Your assignment
Everything in the listing below from the line containing "let K := x.p.den * w.den" through the line containing "def rtdE (r" must be repeated exactly; the remaining lines are not wanted.

Material shown
-- ==== Sys2Proof/Machine/Sense.lean ====
section
/-!
DEFINITION. The sensing front end (chapter 5): analog inputs, probe channels and pulse inputs, with their start checks.
-/
namespace Sys2Proof.Machine

/-- Do the loop dies, the drive dies and the network run (Table 03-13): RUN or TRIAL, or SAFE with an image loaded? -/
def running (s : State) : Bool := s.boot.loaded && decide (devState s = 2 ∨ devState s = 3 ∨ devState s = 4)

/-- Is V5 good (R46)? -/
def v5Good (s : State) : Bool := rdB s Reg.SV_PWR_STAT 1

/-- The TB0 tick of the present TB3 instant. -/
def tb3At0 (s : State) : Tick := s.clk.tb0 - BitVec.ofNat 64 (tb1To0 s (s.clk.tb1.toNat - tb3 s))
/-- The present TB3 instant in TB1. -/
def tb3Tick (s : State) : Tick := BitVec.ofNat 64 (tb3 s)

/-- Is the local sample period of input `k` over at TB1 instant `t` (R108, R126; SenseSt.ends)? -/
def inDue (s : State) (k : Nat) (t : Tick) : Bool :=
  let e := tget (fun _ => (0 : Tick)) s.sense.ends k
  decide (e = 0) || reached t e
/-- A sample period of `T` µs of input `k` begins at TB1 instant `t`. -/
def inBegin (k T : Nat) (t : Tick) (s : State) : State :=
  { s with sense := { s.sense with ends := tput (fun _ => (0 : Tick)) s.sense.ends k (t + BitVec.ofNat 64 (T * 100)) } }

/-- A sensing result is written to its entry (R29, R126, R127): only an entry declared with this input as its source takes it;
any other discards it, with DEST_ERR (bit `errBit` of `stat`) and SIG_DEST_ERR. The first part says whether it was written. -/
def senseWrite (d dest src kind loc stat errBit : Nat) (v : Int) (at1 : Tick) (T : Nat) (s : State) : Bool × State :=
  if sigKind s d dest = 1 ∧ sigSrc s d dest = src then
    (true, produce d dest (i32 v) (w32 (at1.toNat / 100)) T s.clk.tb1 s)
  else (false, raiseN 0x0207 d (kind * 0x10000 + loc) dest (hwSet s stat errBit))

/-- Was V5 good throughout a sampling interval that began at TB0 tick `t` (R128)? -/
def v5Held (s : State) (t : Tick) : Bool := v5Good s && !laterN 64 s.pwr.v5At.toNat t.toNat

/-! ### Analog inputs (R129 to R134) -/

/-- The loop die of analog input `x` (0 to 63), as a die index. -/
def ainDie (x : Nat) : Nat := 1 + x / 16
/-- MODE of an analog input (Table 05-1). -/
def ainMode (s : State) (x : Nat) : Nat := rdF s (Reg.LP_AIN_CFG x) 19 16
/-- Is the mode an RTD mode? -/
def isRtd (m : Nat) : Bool := decide (1 ≤ m ∧ m ≤ 3)
/-- Is the mode a thermocouple mode? -/
def isTc (m : Nat) : Bool := decide (4 ≤ m ∧ m ≤ 7)
/-- The fault code in force (Table 05-3). -/
def ainCode (s : State) (x : Nat) : Nat := rdF s (Reg.LP_AIN_STAT x) 3 0
/-- The conversion time of a filter code in µs (Table 05-2), none for a reserved code. -/
def filtUs (c : Nat) : Option Nat := [100000, 20000, 16667, 2000][c]?
/-- The delivery time of a filter code in µs (R130). -/
def ainDelivery (s : State) (x : Nat) : Nat := (filtUs (rdF s (Reg.LP_AIN_CFG x) 15 12)).getD 0 + 100

/-- Does an analog input break R129, R130 or R498? -/
def ainCfgBad (s : State) (x : Nat) : Bool :=
  let c := rd s (Reg.LP_AIN_CFG x)
  let m := bits c 19 16
  let T := rdN s (Reg.LP_AIN_PERIOD x)
  let r := rdF s (Reg.LP_AIN_RTD x) 19 0
  let partnerOn := decide (rdF s (Reg.LP_AIN_CFG (x + 1)) 19 16 ≠ 0)
  decide (m ≥ 11) || (decide (m = 3) && (decide (x % 2 = 1) || partnerOn)) || (filtUs (bits c 15 12)).isNone
    || decide (T < 10000 ∨ T > 600000000 ∨ T ≤ rdN s (Reg.LP_AIN_PHASE x)) || decide (T < ainDelivery s x + 1000)
    || (isRtd m && decide (bits c 11 10 = 3 ∨ r < 10000 ∨ r > 1000000))

/-- An analog input's fault code changes (R134): logged. -/
def ainFault (x code : Nat) (s : State) : State :=
  if ainCode s x = code then s
  else
    let s := wrF s (Reg.LP_AIN_STAT x) 3 0 code
    raiseN 0x0201 (ainDie x) (code * 0x10000 + x % 16) (rdN s (Reg.LP_AIN_RAW x)) s

/-- The start check of an analog input (R129, R130, R498). -/
def ainStartCheck (x : Nat) (s : State) : State :=
  if rdB s (Reg.LP_AIN_CFG x) 20 ∧ ainCfgBad s x then ainFault x 7 s else s

/-- Is an analog input active? -/
def ainOn (s : State) (x : Nat) : Bool :=
  running s && rdB s (Reg.LP_AIN_CFG x) 20 && decide (ainMode s x ≠ 0 ∧ ainCode s x ≠ 7)

/-- AIN_SAMPLE (R125): the sample instant of an analog input begins its conversion. -/
def effAinSample (x : Nat) (s : State) : State :=
  if ainOn s x && onGrid s (rdN s (Reg.LP_AIN_PERIOD x)) (rdN s (Reg.LP_AIN_PHASE x)) && inDue s x (tb3Tick s) then
    let s := inBegin x (rdN s (Reg.LP_AIN_PERIOD x)) (tb3Tick s) s
    let rest := s.sense.ain.filter fun y => decide (y.1 ≠ x)
    { s with sense := { s.sense with ain := rest ++ [(x, { at1 := tb3Tick s, at0 := tb3At0 s })] } }
  else s

/-- AIN_SAMPLE (R125): the analog input, 0 to 63. -/
def execAinSample (x : Nat) (s : State) : Host.Outcome State Fault Refusal := guardIx x 64 (run (effAinSample x) s)

/-- The integer square root, rounded down, by binary digits from `k` down. -/
def isqrtGo (n : Nat) : Nat → Nat → Nat
  | 0, r => r
  | k + 1, r => let t := r + 2 ^ k; isqrtGo n k (if t * t ≤ n then t else r)
/-- The integer square root, rounded down. -/
def isqrt (n : Nat) : Nat := isqrtGo n (Nat.log2 n / 2 + 1) 0
/-- The integer square root, rounded up. -/
def isqrtUp (n : Nat) : Nat := let r := isqrt n; if r * r = n then r else r + 1

/-- A number p + q √D, D fixed (R131: exact arithmetic). -/
structure Surd where
  p : Rat
  q : Rat
  deriving DecidableEq, Repr

/-- Sum of p + q √D. -/
def surdAdd (x y : Surd) : Surd := ⟨x.p + y.p, x.q + y.q⟩
/-- Product of p + q √D. -/
def surdMul (D : Rat) (x y : Surd) : Surd := ⟨x.p * y.p + x.q * y.q * D, x.p * y.q + x.q * y.p⟩
/-- Quotient of p + q √D. -/
def surdDiv (D : Rat) (x y : Surd) : Surd :=
  let n := y.p * y.p - y.q * y.q * D
  surdMul D x ⟨y.p / n, -y.q / n⟩
/-- A rational as p + q √D. -/
def surdOf (r : Rat) : Surd := ⟨r, 0⟩
/-- p + q √D rounded down. -/
def surdFloor (D : Rat) (x : Surd) : Int :=
  let w := x.q * x.q * D
  let K := x.p.den * w.den
  let U := x.p.num * (w.den : Int)
  let W := w.num.toNat * w.den * x.p.den * x.p.den
  if x.q ≥ 0 then Int.fdiv (U + (isqrt W : Int)) K else Int.fdiv (U - (isqrtUp W : Int)) K
/-- p + q √D to nearest, ties away from zero. -/
def surdRound (D : Rat) (x : Surd) : Int :=
  if surdFloor D x ≥ 0 then surdFloor D ⟨x.p + 1 / 2, x.q⟩ else -(surdFloor D ⟨1 / 2 - x.p, -x.q⟩)

/-- A of R131. -/
def rtdA : Rat := 39083 / 10000000
/-- B of R131. -/
def rtdB : Rat := -5775 / 10000000000
/-- C of R131. -/
def rtdC : Rat := -4183 / 1000000000000000

/-- One Newton step on the full IEC 60751 equation below 0 °C for the ratio ρ = r ÷ RNOM (R131). -/
def rtdNewton (D rho : Rat) (x : Surd) : Surd :=
  let x2 := surdMul D x x
  let x3 := surdMul D x2 x
  let x4 := surdMul D x3 x
  let sc : Rat → Surd → Surd := fun c y => ⟨c * y.p, c * y.q⟩
  let f := surdAdd (surdOf (1 - rho)) (surdAdd (sc rtdA x) (surdAdd (sc rtdB x2) (surdAdd (sc rtdC x4) (sc (-100 * rtdC) x3))))
  let g := surdAdd (surdOf rtdA) (surdAdd (sc (2 * rtdB) x) (surdAdd (sc (4 * rtdC) x3) (sc (-300 * rtdC) x2)))
  let q := surdDiv D f g
  ⟨x.p - q.p, x.q - q.q⟩

/-- The temperature in Q16.16 °C for a resistance r and RNOM in mΩ (R131): none where no temperature exists. -/
def rtdE (r rnom : Int) : Option Int :=
  let rho : Rat := (r : Rat) / (rnom : Rat)
  let D : Rat := rtdA * rtdA - 4 * rtdB * (1 - rho)
  if D < 0 then none
  else
    let x0 : Surd := ⟨-rtdA / (2 * rtdB), 1 / (2 * rtdB)⟩
    let x := if r ≥ rnom then x0 else rtdNewton D rho (rtdNewton D rho (rtdNewton D rho (rtdNewton D rho x0)))
    some (surdRound D ⟨x.p * 65536, x.q * 65536⟩)

/-- The newest cold-junction value of a die at or before TB0 tick `t` (R133). -/
def cjAt (s : State) (d : Nat) (t : Tick) : Int :=
  match (s.sense.cj.reverse.find? fun x => decide (x.1 = d) && !laterN 64 x.2.1.toNat t.toNat) with
  | some x => x.2.2.toInt
  | none => rdI s (Reg.LP_AIN_CJ d)

/-- The valid range of a temperature mode in Q16.16 °C (R131). -/
def ainRange (m : Nat) : Int × Int :=
  let q : Int → Int := fun t => t * 65536
  if isRtd m then (q (-200), q 850)
  else if m = 4 then (q (-210), q 1200)
  else if m = 5 then (q (-200), q 1372)
  else if m = 6 then (q (-200), q 400)
  else (q (-200), q 1300)

/-- The engineering value E of a good conversion in Q16.16 (R131), from the measurement in the units of LP_AIN_RAW and the
cold-junction value; none where no temperature exists. -/
def ainE (s : State) (x : Nat) (raw tcj : Int) : Option Int :=
  let lo := rdI s (Reg.LP_AIN_LO x)
  let hi := rdI s (Reg.LP_AIN_HI x)
  let m := ainMode s x
  if isRtd m then rtdE raw (rdF s (Reg.LP_AIN_RTD x) 19 0)
  else if isTc m then some (tcTemp m (ainRange m) (raw * 10 ^ 57 + tcEmfAt m tcj))
  else if m = 8 then some (sat32 (roundAway (lo * 16000000 + (raw - 4000000) * (hi - lo)) 16000000))
  else if m = 9 then some (sat32 (roundAway (lo * 10000000 + raw * (hi - lo)) 10000000))
  else some (sat32 (roundAway (lo * 16777216 + raw * (hi - lo)) 16777216))
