/-- VIN or V5 becomes bad (Table 02-2, R47, R48): its fault awaits its hand-over, and the drive goes off; with the dies held in reset
the fault waits for the start. -/
def driveBad (r mv : Nat) (s : State) : State :=
  let s := if diesUp s || s.pwr.rst then { s with pwr := { s.pwr with faults := s.pwr.faults ++ [railFault r mv s] } } else s
  if diesUp s then
    let s := if r = 1 then forEach (List.range 8) strOff s else s
    driveJudge (causeSet (2 ^ r) s)
  else s

/-- What a rail that becomes bad brings about (Table 02-2, R46 to R48), but for what the island loses. -/
def railBadOn (r mv : Nat) (s : State) : State :=
  let was := monOf s r
  let s := wrB (railShow r mv s) Reg.SV_PWR_STAT r false
  let s := if r < 4 then { s with pwr := { s.pwr with goodAt := none } } else s
  if r = 4 then vbatBad mv s else if r = 2 ∨ r = 3 then coreBad r mv was s else driveBad r mv s

/-- RAIL_BAD (R46, R47): rail `r` becomes bad, its monitor at `mv`; of a rail that is bad already, a further reading. -/
def effRailBad (r mv : Nat) (s : State) : State :=
  if !railOk s r then keepClk (fun s => railLow r mv false (railShow r mv s)) s
  else
    let s := keepClk (railBadOn r mv) s
    if 2 ≤ r then islandLost s else s

/-- RAIL_BAD (R46): the rail (0 VIN, 1 V5, 2 VIO, 3 VCORE, 4 VBAT) and its monitor's reading in mV. -/
def execRailBad (r mv : Nat) (s : State) : Host.Outcome State Fault Refusal := guardIx r 5 (runClk (effRailBad r mv) s)

/-- Are VIN, V5, VIO and VCORE all good? -/
def railsAll (s : State) : Bool := railOk s 0 && railOk s 1 && railOk s 2 && railOk s 3
/-- TB2 units of 2^-16 s since an instant of TB2. -/
def tb2Since (s : State) (t : Nat) : Nat := (tb2Val s.clk + 2 ^ 48 - t) % 2 ^ 48
/-- A wake waits for its rails (R57): the instant at which all four are good, within 500 ms. -/
def wakeRails (s : State) : State :=
  if s.pwr.waking && railsAll s && s.pwr.goodAt.isNone && decide (tb2Since s s.pwr.wakeAt ≤ 32768) then
    { s with pwr := { s.pwr with goodAt := some (tb2Val s.clk) } }
  else s

/-- RAIL_GOOD (R46, R48): rail `r` becomes good again, its monitor at `mv`, the lowest reading since it became bad `low`; of a rail that
is good already, a further reading. -/
def effRailGood (r mv low : Nat) (s : State) : State :=
  if railOk s r then railShow r mv s
  else
    let s := wakeRails (wrB (railShow r mv s) Reg.SV_PWR_STAT r true)
    let s := if r = 1 then { s with pwr := { s.pwr with v5At := s.clk.tb0 } } else s
    if 2 ≤ r then s
    else if diesUp s then
      driveJudge (causeClear (2 ^ r) (railHand r low s))
    else railLow r low true s

/-- RAIL_GOOD (R46): the rail, its monitor's reading, and the lowest reading since the rail became bad, in mV. -/
def execRailGood (r mv low : Nat) (s : State) : Host.Outcome State Fault Refusal := guardIx r 5 (run (effRailGood r mv low) s)

/-- Has the open fault of rail `r` waited for 1 s (R48)? -/
def railDue (r : Nat) (s : State) : Bool :=
  match s.pwr.faults.find? (railOpen r) with
  | none => false
  | some f => diesUp s && decide (secTicks ≤ (s.clk.tb0 - f.ev.tick).toNat)
/-- RAIL_FAULT_HANDOVER (R48): VIN or V5 has been bad for 1 s; VIN goes first. -/
def effRailFaultHandover (r low : Nat) (s : State) : State :=
  let s := if r = 1 ∧ railDue 0 s then railHand 0 0xFFFFFFFF s else s
  if railDue r s then railHand r low s else s

/-- RAIL_FAULT_HANDOVER (R48): the rail, 0 VIN or 1 V5, and the lowest reading in mV. -/
def execRailFaultHandover (r low : Nat) (s : State) : Host.Outcome State Fault Refusal :=
  guardIx r 2 (run (effRailFaultHandover r low) s)

/-! ### HIBERNATE and wake (R54 to R58) -/

/-- Is grain moving (R54, R329, Table 17-5): a conveyor, discharge or metering channel active, or an edge within 60 s on a pulse input
that advances an enabled PLUG column? -/
def grainMoving (s : State) : Bool :=
  (List.range 16).any (fun x => decide (rdF s (Reg.DR_MOT_CFG x) 30 29 ≠ 0) && rdB s (Reg.DR_MOT_STAT x) 6)
  || (List.range 16).any fun c =>
    colEn s c && decide (colMode s c = 0) && !rdB s (Reg.LP_TRK_CFG c) 24 &&
      (match (plsOf s (8 * (c / 4) + rdF s (Reg.LP_TRK_CFG c) 23 21)).last with
       | none => false
       | some t => decide ((s.clk.tb0 - t).toNat ≤ 60 * secTicks))

/-- The alarm is due (R56): enabled, and TB2 seconds at or after it. -/
def alarmDue (s : State) : Bool :=
  rdB s Reg.SV_PWR_WAKE_CFG 4 && (decide (s.clk.sec.toNat = rdN s Reg.SV_PWR_ALARM) || laterN 32 s.clk.sec.toNat (rdN s Reg.SV_PWR_ALARM))
/-- Is an enabled wake source asserted (R54)? A pin counts as asserted while it stands at the level its enabled edge leads to: the
rule gives edges only (DESIGN CHOICE, log entry 81). -/
def wakeAsserted (s : State) : Bool :=
  let c := rd s Reg.SV_PWR_WAKE_CFG
  (bit c 0 && (s.pwr.pin0 == bit c 1)) || (bit c 2 && (s.pwr.pin1 == bit c 3)) || alarmDue s

/-- Why a request for HIBERNATE is refused (R54): 0 it is not; 1 grain moving; 2 a wake source asserted; 3 the device is neither in RUN
nor in SAFE. -/
def hibRefusal (s : State) : Nat :=
  if devState s ≠ 3 ∧ devState s ≠ 4 then 3 else if grainMoving s then 1 else if wakeAsserted s then 2 else 0

/-- HIBERNATE is entered (Table 02-5): the faults in hand handed over, the drawer flushed, the settings committed, HIBERNATE_ENTER
written, the dies held in reset. The island keeps SV_PWR_WAKE_CFG until the next start. -/
def hibEnter (who : Nat) (s : State) : State :=
  let cfg := rd s Reg.SV_PWR_WAKE_CFG
  let s := forEach [0, 1] (fun r => railHand r 0xFFFF) (drainAll s)
  let s := closeAllRuns (drainAll s)
  let s := commit 0 false s
  let s := drainAll (raiseN 0x0012 0 who 0 s)
  let s := if mayProgram s then (if rdB s Reg.SV_NVM_STAT 2 then flushPending 65 s else effRecordProgramDone s) else s
  let s := wr (wrF (restartBase 1 s) Reg.SV_BOOT_STAT 2 0 0) Reg.SV_PWR_WAKE_CFG cfg
  { s with pwr := { s.pwr with cold := true, woke := true, latched := 0, waking := false, faults := [], lost := [], loss := none,
                               hibAt := tb2Val s.clk } }

/-- A request for HIBERNATE (R54): HIBERNATE_REFUSED carries the reason. -/
def hibRequest (who : Nat) (s : State) : State :=
  match hibRefusal s with
  | 0 => hibEnter who s
  | 3 => s
  | r => raiseN 0x0015 0 r who s

/-- The owner write of SV_PWR_CTRL (R54). -/
def opHib (p : PortId) : WOp := fun s =>
  if hibRefusal s = 0 then (.ok, hibRequest (portCode p)) else (.refused, hibRequest (portCode p))

/-- HIB_REQ (R54): the writing port. -/
def execHibReq (p : PortId) (s : State) : Host.Outcome State Fault Refusal :=
  run (ownerWrite p Reg.SV_PWR_CTRL (opHib p)) s

/-- Have `n` units of 2^-16 s of TB2 passed since `t`? With the RTC stopped no time can be measured (R121). -/
def tb2Past (s : State) (t n : Nat) : Bool := s.time.rtcAbsent || decide (n ≤ tb2Since s t)
/-- 100 ms since step 5 of the entry have passed (R55), by TB2. -/
def hibSettled (s : State) : Bool := tb2Past s s.pwr.hibAt 6554

/-- The alarm fires (R56): once, clearing its enable; in HIBERNATE the island remembers it for the start. -/
def alarmFire (s : State) : State :=
  let s := wrB s Reg.SV_PWR_WAKE_CFG 4 false
  if devState s = 0 then { s with pwr := { s.pwr with fired := true } } else noteStored s

/-- A wake (R56, R57): the sources asserted are recorded together, a due alarm among them, and PWR_EN goes high. -/
def wakeNow (s : State) : State :=
  let m := s.pwr.latched ||| (if alarmDue s then 4 else 0)
  let s := if alarmDue s then alarmFire s else s
  let s := wrF s Reg.SV_PWR_WAKE_SRC 2 0 m
  wakeRails { s with pwr := { s.pwr with waking := true, latched := 0, wakeAt := tb2Val s.clk, goodAt := none } }

/-- Wake source `k` asserts (R55, R56): latched until the wake, or recorded with one of the same moment. -/
def wakeAssert (k : Nat) (s : State) : State :=
  if devState s ≠ 0 then s
  else if s.pwr.waking then
    if s.pwr.wakeAt = tb2Val s.clk then wrB s Reg.SV_PWR_WAKE_SRC k true else s
  else
    let s := { s with pwr := { s.pwr with latched := s.pwr.latched ||| 2 ^ k } }
    if hibSettled s then wakeNow s else s

/-- WAKE_EDGE (R56): an edge on WAKEk, filtered for 1 ms. -/
def effWakeEdge (k : Nat) (rising : Bool) (s : State) : State :=
  let c := rd s Reg.SV_PWR_WAKE_CFG
  let s := if k = 0 then { s with pwr := { s.pwr with pin0 := rising } } else { s with pwr := { s.pwr with pin1 := rising } }
  if bit c (2 * k) && (bit c (2 * k + 1) == rising) then wakeAssert k s else s

/-- WAKE_EDGE (R56): the pin, 0 or 1, and whether the edge rises. -/
def execWakeEdge (k : Nat) (rising : Bool) (s : State) : Host.Outcome State Fault Refusal := guardIx k 2 (run (effWakeEdge k rising) s)

/-- RTC_ALARM (R56): the alarm fires once and clears its enable. -/
def effRtcAlarm (s : State) : State :=
  if alarmDue s then wakeAssert 2 (alarmFire s) else s

/-- RTC_ALARM (R56). -/
def execRtcAlarm (s : State) : Host.Outcome State Fault Refusal := run effRtcAlarm s

/-- LATCHED_WAKE (R55): 100 ms after step 5. -/
def effLatchedWake (s : State) : State :=
  if devState s = 0 ∧ s.pwr.waking = false ∧ s.pwr.latched ≠ 0 ∧ hibSettled s then wakeNow s else s

/-- LATCHED_WAKE (R55). -/
def execLatchedWake (s : State) : Host.Outcome State Fault Refusal := run effLatchedWake s

/-- WAKE_RAIL_TIMEOUT (R57): 500 ms after a wake without all rails good, PWR_EN goes low again. -/
def effWakeRailTimeout (s : State) : State :=
  if s.pwr.waking && s.pwr.goodAt.isNone && tb2Past s s.pwr.wakeAt 32768 then
    let s := wrB s Reg.SV_PWR_WAKE_SRC 3 true
    { s with pwr := { s.pwr with waking := false, latched := 0 } }
  else s

/-- WAKE_RAIL_TIMEOUT (R57). -/
def execWakeRailTimeout (s : State) : Host.Outcome State Fault Refusal := run effWakeRailTimeout s

end Sys2Proof.Machine
end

Reply
  let K := x.p.den * w.den
  let U := x.p.num * (w.den : Int)
  let W := w.num.toNat * w.den * x.p.den * x.p.den
  if x.q ≥ 0 then Int.fdiv (U + (isqrt W : Int)) K else Int.fdiv (U - (isqrtUp W : Int)) K
/-- p + q √D to nearest, ties away from zero. -/
def surdRound (D : Rat) (x : Surd) : Int :=
  if surdFloor D x ≥ 0 then surdFloor D ⟨x.p + 1 / 2, x.q⟩ else -(surdFloor D ⟨1 / 2 - x.p, -x.q⟩)

/-- A of R131. -/
def rtdA : Rat := 39083 / 10000000
/-- B of R131. -/
def rtdB : Rat := -5775 / 10000000000
/-- C of R131. -/
def rtdC : Rat := -4183 / 1000000000000000

/-- One Newton step on the full IEC 60751 equation below 0 °C for the ratio ρ = r ÷ RNOM (R131). -/
def rtdNewton (D rho : Rat) (x : Surd) : Surd :=
  let x2 := surdMul D x x
  let x3 := surdMul D x2 x
  let x4 := surdMul D x3 x
  let sc : Rat → Surd → Surd := fun c y => ⟨c * y.p, c * y.q⟩
  let f := surdAdd (surdOf (1 - rho)) (surdAdd (sc rtdA x) (surdAdd (sc rtdB x2) (surdAdd (sc rtdC x4) (sc (-100 * rtdC) x3))))
  let g := surdAdd (surdOf rtdA) (surdAdd (sc (2 * rtdB) x) (surdAdd (sc (4 * rtdC) x3) (sc (-300 * rtdC) x2)))
  let q := surdDiv D f g
  ⟨x.p - q.p, x.q - q.q⟩

/-- The temperature in Q16.16 °C for a resistance r and RNOM in mΩ (R131): none where no temperature exists. -/
def rtdE (r rnom : Int) : Option Int :=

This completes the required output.